I agree, and it appears that being proactive is exactly what ginberg was being when he came here to learn what he needed to do to protect his assets.

Now ginberg should seek out legal assistance in Florida so he knows all is done properly.
Thanks again and I got legal assistance and the previous issue is addressed. Now I am facing another one.

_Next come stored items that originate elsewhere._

-- ==== Sys2Proof/Machine/SchedTypes.lean ====
section
/-! DEFINITION. The plain data of the scheduler and of the work domains: task records, queues, deques, slot tables,
domain settings (chapters 8, 12, 15 and 16). -/

namespace Sys2Proof.Machine

/-- A task record's 64 bytes by field (Table 12-1). -/
structure TaskRec where
  entry : DWord := 0
  arg : DWord := 0
  coord : DWord := 0
  succ : DWord := 0
  kw : Word := 0
  rw : Word := 0
  inl : List Word := [0, 0, 0, 0, 0, 0]
  deriving DecidableEq, Repr

/-- A host queue of a domain (R364, Table 12-5) and its floors (R381). -/
structure HostQueue where
  enabled : Bool := false
  /-- the ring holds 2^k records from this virtual address. -/
  k : Nat := 6
  ring : DWord := 0
  tail : Word := 0
  head : Word := 0
  stop : Bool := false
  cause : BitVec 7 := 0
  /-- its gangs start privileged (R454). -/
  priv : Bool := false
  df : Nat := 0
  ff : Nat := 0
  /-- the RSV slots per core asked for, and on which dies (R511). -/
  rsv : Nat := 0
  dmask : BitVec 4 := 0
  deriving DecidableEq, Repr

/-- A deque entry: a record ready to start (R367), its queue and ready time; `core` fixes a LAUNCH crew's place
(R368), `bucket` is the bucket a KIND 3 entry carries. -/
structure DqEnt where
  record : TaskRec := {}
  trec : DWord := 0
  dom : Nat := 0
  que : Nat := 0
  ready : Nat := 0
  core : Option Nat := none
  task : Nat := 0
  bucket : Option Nat := none
  /-- a die has taken it from another's deque: it is not taken again (R369). -/
  stolen : Bool := false
  deriving DecidableEq, Repr

/-- A task or launch in progress: crews still to end, its record's SUCC and queue, its Basin allocation (R374). -/
structure Task where
  dom : Nat := 0
  que : Nat := 0
  succ : DWord := 0
  left : Nat := 0
  /-- Basin allocations: die, base and size. -/
  basin : List (Nat × Nat × Nat) := []
  /-- it is a launch; its CMK, and the CREWIDs of its crews that have ended (R199). -/
  launch : Bool := false
  cmk : BitVec 48 := 0
  ended : List Nat := []
  /-- the cores its crews have run on. -/
  cores : List Nat := []
  /-- its crews, whose stores it waits for. -/
  crews : List Nat := []
  /-- the frame record it is a bucket of (R393). -/
  parent : Option Nat := none
  deriving DecidableEq, Repr

/-- A range: base and size in bytes. -/
structure Range where
  base : Nat := 0
  size : Nat := 0
  deriving DecidableEq, Repr

/-- Translation and code settings of a domain (Table 12-7, Table 15-1, R206). -/
structure DomMap where
  /-- the translation root: die and die-local address. -/
  root : Option (Nat × Nat) := none
  /-- the carve-out's range on each die. -/
  carve : List (Nat × Range) := []
  host : Option Range := none
  code : Option Range := none
  handler : Option Range := none
  /-- scope table entries 4 to 31 whose V is 1 (Table 8-1). -/
  scopes : List (Nat × BitVec 192) := []
  deriving DecidableEq, Repr

/-- The other settings of a domain (Table 12-7, Table 15-1). -/
structure DomSet where
  /-- context slots: die and die-local base of each, and the crew that holds it. -/
  ctx : List (Nat × Nat) := []
  ctxUse : List (Nat × Nat) := []
  fen : Nat := 0
  /-- sluice overflow entries. -/
  slOvf : Nat := 0
  /-- where the overflow table lies: die and die-local base (R313). -/
  ovfAt : Option (Nat × Nat) := none
  slTimeout : Nat := 1000000
  mxTimeout : Nat := 1000000
  window : Nat := 1024
  hmask : BitVec 96 := 0
  /-- the dump area: die and die-local base. -/
  dump : Option (Nat × Nat) := none
  /-- the wake mailboxes that firmware has placed: die and die-local base (R481). -/
  mailAt : Option (Nat × Nat) := none
  blocked : Nat := 0
  run : Nat := 0
  deriving DecidableEq, Repr

/-- A lockkeeper core's wake mailbox for a domain (R481), a ring of 16 words in device memory: words written, words that
firmware has taken, and whether the core has been woken for the rest. -/
structure MailRing where
  put : Nat := 0
  got : Nat := 0
  woken : Bool := false
  deriving DecidableEq, Repr

/-- A work domain: its settings, its queues by number and its lockkeeper wake mailboxes (R481). -/
structure Domain where
  map : DomMap := {}
  set_ : DomSet := {}
  queues : List (Nat × HostQueue) := []
  /-- wake mailboxes by lockkeeper core. -/
  mail : List (Nat × MailRing) := []
  deriving DecidableEq, Repr

/-- A reserve word's amounts: registers, Pound KiB, tiles (R370). -/
structure ReserveW where
  kr : Nat := 0
  kp : Nat := 0
  kt : Nat := 0
  deriving DecidableEq, Repr

/-- A spawn engine thread (R386): record address, queue, gang, its number in the order of forks, the record once it has
been read, and whether a push of its release met a fenced home. -/
structure Spawn where
  num : Nat := 0
  words : Option (List Word) := none
  bad : Bool := false
  gang : Nat := 0
  dom : Nat := 0
  que : Nat := 0
  addr : Nat := 0
  va : DWord := 0
  core : Nat := 0
  deriving DecidableEq, Repr

/-- A SOFTI in the background: the gang, its core, the target word (R481). -/
structure Softi where
  gang : Nat := 0
  core : Nat := 0
  dom : Nat := 0
  word : Word := 0
  failed : Bool := false
  /-- the first request number that is not earlier than it. -/
  mark : Nat := 0
  deriving DecidableEq, Repr

end Sys2Proof.Machine
end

In the same case, the court entered an injunction against me. Then Plaintiff filed a motion to hold me in contempt. The judge did not even read what I said in my response and entered an order holding me in civil and criminal contempt but gave me an option to appeal. He is retired from his job few days after this and I believe that he treated me unfairly. Now I am appealing it. In the initial brief that I am preparing, there is a section called “Standard of Review”. I read few standards and providing here. Could you advise me which one is appropriate in my situation?

(i). KEVIN CARTER v. DEBORAH HART, N THE DISTRICT COURT OF APPEAL OF THE STATE OF FLORIDA, FIFTH DISTRICT, Case No. 5D17-1189, March 16, 2018, the court stated: “We review the trial court’s decision to exercise its civil contempt power under an abuse of discretion standard of review. Jaffe v. Jaffe, 17 So. 3d 1251, 1253 (Fla. 5th DCA 2009) (citing Fox v. Haislett, 388 So. 2d 1261, 1265 (Fla. 2d DCA 1980)).”

(ii). In THE FLORIDA BAR v. ANN BITTERMAN, The supreme court of Florida, February 25, 2010, stated: “This Court’s standard of review in a contempt case is the same as that applicable to attorney disciplinary cases in general. Fla. Bar v. Shoureas, 913 So. 2d 554, 561 (Fla. 2005)”.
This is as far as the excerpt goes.